Collected data.
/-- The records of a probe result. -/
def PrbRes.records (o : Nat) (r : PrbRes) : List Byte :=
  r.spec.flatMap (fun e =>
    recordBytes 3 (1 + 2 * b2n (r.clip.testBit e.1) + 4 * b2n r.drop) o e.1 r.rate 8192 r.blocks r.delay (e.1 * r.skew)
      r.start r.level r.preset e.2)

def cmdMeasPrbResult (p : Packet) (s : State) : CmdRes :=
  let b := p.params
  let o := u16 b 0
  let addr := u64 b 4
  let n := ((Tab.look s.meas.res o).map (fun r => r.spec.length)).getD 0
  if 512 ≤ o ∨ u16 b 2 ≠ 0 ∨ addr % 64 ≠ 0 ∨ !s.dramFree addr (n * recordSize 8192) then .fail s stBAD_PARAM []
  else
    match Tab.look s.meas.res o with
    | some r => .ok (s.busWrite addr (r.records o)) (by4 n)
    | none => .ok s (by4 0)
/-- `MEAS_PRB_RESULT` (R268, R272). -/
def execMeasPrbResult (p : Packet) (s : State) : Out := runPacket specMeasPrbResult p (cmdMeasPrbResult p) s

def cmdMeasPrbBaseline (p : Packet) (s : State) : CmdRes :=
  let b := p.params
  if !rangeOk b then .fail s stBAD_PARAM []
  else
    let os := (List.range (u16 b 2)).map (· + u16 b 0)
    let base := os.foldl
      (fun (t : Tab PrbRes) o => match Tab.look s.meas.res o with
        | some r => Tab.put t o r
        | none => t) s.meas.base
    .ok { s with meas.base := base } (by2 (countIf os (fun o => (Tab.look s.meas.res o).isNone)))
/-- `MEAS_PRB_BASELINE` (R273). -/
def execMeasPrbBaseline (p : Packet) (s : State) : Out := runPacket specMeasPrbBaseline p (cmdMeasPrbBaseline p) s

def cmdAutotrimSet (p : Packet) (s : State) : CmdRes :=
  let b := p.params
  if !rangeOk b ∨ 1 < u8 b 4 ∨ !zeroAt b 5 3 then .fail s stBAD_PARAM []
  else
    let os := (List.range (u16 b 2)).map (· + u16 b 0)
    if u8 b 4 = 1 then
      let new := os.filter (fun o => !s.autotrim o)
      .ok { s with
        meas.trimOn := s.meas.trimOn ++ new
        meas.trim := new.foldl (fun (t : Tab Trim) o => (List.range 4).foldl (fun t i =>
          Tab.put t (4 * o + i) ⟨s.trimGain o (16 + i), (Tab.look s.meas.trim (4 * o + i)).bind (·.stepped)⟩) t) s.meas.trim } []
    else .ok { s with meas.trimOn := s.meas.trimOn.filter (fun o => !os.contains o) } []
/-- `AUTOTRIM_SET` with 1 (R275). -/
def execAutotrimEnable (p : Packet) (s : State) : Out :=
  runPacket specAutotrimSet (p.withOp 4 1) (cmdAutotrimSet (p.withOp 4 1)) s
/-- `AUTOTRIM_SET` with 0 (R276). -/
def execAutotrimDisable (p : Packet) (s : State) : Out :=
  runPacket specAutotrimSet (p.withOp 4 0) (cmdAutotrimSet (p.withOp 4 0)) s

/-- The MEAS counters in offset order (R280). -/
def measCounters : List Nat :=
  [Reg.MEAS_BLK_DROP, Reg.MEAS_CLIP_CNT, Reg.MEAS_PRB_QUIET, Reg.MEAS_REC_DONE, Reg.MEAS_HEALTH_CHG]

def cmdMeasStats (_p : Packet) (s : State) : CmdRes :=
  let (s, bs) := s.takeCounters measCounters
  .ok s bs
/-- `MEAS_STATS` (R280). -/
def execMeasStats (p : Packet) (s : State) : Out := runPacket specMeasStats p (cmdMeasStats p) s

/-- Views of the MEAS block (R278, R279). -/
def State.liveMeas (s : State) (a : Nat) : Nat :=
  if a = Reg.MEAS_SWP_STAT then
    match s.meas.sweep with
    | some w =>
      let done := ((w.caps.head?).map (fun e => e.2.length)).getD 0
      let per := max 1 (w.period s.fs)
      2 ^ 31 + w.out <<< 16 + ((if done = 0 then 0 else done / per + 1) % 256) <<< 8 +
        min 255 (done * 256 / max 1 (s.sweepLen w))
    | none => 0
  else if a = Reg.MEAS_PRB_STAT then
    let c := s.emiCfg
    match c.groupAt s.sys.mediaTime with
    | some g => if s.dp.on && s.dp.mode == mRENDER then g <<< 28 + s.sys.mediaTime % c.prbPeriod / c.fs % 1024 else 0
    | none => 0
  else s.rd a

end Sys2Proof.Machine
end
...
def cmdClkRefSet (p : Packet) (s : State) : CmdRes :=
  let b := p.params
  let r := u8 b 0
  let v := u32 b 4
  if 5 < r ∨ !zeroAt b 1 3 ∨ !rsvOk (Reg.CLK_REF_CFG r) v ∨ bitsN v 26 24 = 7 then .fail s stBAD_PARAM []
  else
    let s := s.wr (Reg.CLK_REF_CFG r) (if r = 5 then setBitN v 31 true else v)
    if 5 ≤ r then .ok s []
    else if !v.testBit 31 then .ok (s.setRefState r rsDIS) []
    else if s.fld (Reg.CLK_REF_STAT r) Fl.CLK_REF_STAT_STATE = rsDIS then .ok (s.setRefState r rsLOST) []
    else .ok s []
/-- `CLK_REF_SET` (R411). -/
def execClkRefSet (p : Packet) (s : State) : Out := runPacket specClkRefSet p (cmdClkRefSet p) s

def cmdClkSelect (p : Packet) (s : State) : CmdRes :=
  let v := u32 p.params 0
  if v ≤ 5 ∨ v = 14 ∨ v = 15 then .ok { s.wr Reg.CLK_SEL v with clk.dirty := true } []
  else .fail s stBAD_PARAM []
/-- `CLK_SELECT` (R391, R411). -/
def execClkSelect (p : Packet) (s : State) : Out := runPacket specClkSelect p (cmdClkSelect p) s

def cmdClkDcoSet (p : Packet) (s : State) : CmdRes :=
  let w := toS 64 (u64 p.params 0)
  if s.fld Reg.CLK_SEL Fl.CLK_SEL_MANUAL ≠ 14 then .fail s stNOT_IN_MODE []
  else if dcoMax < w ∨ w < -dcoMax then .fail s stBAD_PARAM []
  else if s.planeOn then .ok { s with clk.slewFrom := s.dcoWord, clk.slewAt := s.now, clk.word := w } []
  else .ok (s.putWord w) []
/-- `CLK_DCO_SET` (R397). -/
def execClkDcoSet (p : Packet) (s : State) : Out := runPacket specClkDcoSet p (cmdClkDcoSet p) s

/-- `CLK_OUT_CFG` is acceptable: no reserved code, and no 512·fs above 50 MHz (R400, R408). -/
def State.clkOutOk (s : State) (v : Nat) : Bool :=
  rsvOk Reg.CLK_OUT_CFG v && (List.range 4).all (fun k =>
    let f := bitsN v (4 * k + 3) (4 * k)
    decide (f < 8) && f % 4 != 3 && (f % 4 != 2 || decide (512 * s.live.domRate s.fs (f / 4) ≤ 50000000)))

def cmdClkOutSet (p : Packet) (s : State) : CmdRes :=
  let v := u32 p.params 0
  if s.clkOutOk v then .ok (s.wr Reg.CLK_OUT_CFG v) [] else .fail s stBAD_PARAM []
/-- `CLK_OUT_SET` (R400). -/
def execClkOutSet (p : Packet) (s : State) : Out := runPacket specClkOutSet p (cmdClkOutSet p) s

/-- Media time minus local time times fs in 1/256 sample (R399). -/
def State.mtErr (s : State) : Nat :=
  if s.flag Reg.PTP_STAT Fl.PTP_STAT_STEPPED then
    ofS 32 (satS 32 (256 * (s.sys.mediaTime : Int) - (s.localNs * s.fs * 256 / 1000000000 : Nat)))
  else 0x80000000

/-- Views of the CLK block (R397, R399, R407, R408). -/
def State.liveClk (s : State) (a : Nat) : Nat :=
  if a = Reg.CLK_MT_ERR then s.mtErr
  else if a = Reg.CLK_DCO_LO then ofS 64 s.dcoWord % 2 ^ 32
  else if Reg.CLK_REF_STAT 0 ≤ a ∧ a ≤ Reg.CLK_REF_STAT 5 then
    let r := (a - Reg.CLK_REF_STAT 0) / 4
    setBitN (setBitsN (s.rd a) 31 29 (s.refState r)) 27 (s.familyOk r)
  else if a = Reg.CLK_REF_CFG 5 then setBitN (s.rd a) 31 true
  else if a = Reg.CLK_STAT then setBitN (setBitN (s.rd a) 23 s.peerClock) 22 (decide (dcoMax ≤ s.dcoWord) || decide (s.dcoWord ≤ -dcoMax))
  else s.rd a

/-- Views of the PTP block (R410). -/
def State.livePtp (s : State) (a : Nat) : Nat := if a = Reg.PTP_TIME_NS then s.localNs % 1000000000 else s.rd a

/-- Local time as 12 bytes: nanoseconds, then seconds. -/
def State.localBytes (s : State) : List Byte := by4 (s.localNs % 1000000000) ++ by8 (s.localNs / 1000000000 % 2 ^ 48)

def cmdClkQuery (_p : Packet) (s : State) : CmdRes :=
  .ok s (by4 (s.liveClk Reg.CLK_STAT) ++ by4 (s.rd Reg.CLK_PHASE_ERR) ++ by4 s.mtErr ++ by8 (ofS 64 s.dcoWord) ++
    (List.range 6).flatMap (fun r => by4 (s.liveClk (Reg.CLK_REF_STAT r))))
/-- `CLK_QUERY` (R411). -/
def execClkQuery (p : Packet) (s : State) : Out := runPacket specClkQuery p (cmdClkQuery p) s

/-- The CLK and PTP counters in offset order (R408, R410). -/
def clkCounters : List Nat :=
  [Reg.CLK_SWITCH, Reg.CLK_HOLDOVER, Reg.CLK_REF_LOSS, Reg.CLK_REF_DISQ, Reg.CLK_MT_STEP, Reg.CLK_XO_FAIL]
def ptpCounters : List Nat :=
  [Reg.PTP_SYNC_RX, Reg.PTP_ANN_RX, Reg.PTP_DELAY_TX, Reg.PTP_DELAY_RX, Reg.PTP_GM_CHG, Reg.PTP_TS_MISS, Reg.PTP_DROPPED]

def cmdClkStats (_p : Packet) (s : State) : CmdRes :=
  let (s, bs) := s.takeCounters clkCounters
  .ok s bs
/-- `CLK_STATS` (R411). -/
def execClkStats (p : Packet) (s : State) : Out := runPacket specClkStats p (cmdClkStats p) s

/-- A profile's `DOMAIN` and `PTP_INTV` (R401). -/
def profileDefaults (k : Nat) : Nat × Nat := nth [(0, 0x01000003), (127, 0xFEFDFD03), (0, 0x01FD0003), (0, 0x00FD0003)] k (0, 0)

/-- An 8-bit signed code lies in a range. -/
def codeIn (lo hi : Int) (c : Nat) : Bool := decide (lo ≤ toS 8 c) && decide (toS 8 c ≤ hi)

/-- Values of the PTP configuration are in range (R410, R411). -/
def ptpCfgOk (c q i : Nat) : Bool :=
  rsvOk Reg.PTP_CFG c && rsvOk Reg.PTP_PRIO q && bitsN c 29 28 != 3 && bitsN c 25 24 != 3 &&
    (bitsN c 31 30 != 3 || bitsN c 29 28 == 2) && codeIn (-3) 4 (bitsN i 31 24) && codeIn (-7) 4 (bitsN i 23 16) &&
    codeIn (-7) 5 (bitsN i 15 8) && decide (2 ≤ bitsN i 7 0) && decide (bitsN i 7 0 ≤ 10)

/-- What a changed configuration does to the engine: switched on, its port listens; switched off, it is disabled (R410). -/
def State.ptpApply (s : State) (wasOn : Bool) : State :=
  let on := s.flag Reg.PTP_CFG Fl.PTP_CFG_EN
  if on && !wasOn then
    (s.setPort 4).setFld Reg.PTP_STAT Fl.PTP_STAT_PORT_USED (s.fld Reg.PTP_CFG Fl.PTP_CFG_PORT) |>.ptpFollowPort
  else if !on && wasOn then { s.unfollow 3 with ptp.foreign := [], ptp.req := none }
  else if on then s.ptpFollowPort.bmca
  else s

What is required.
Line count for the word "match": give the number of lines in the entries above that contain it, and nothing more.

Solved exercise.
4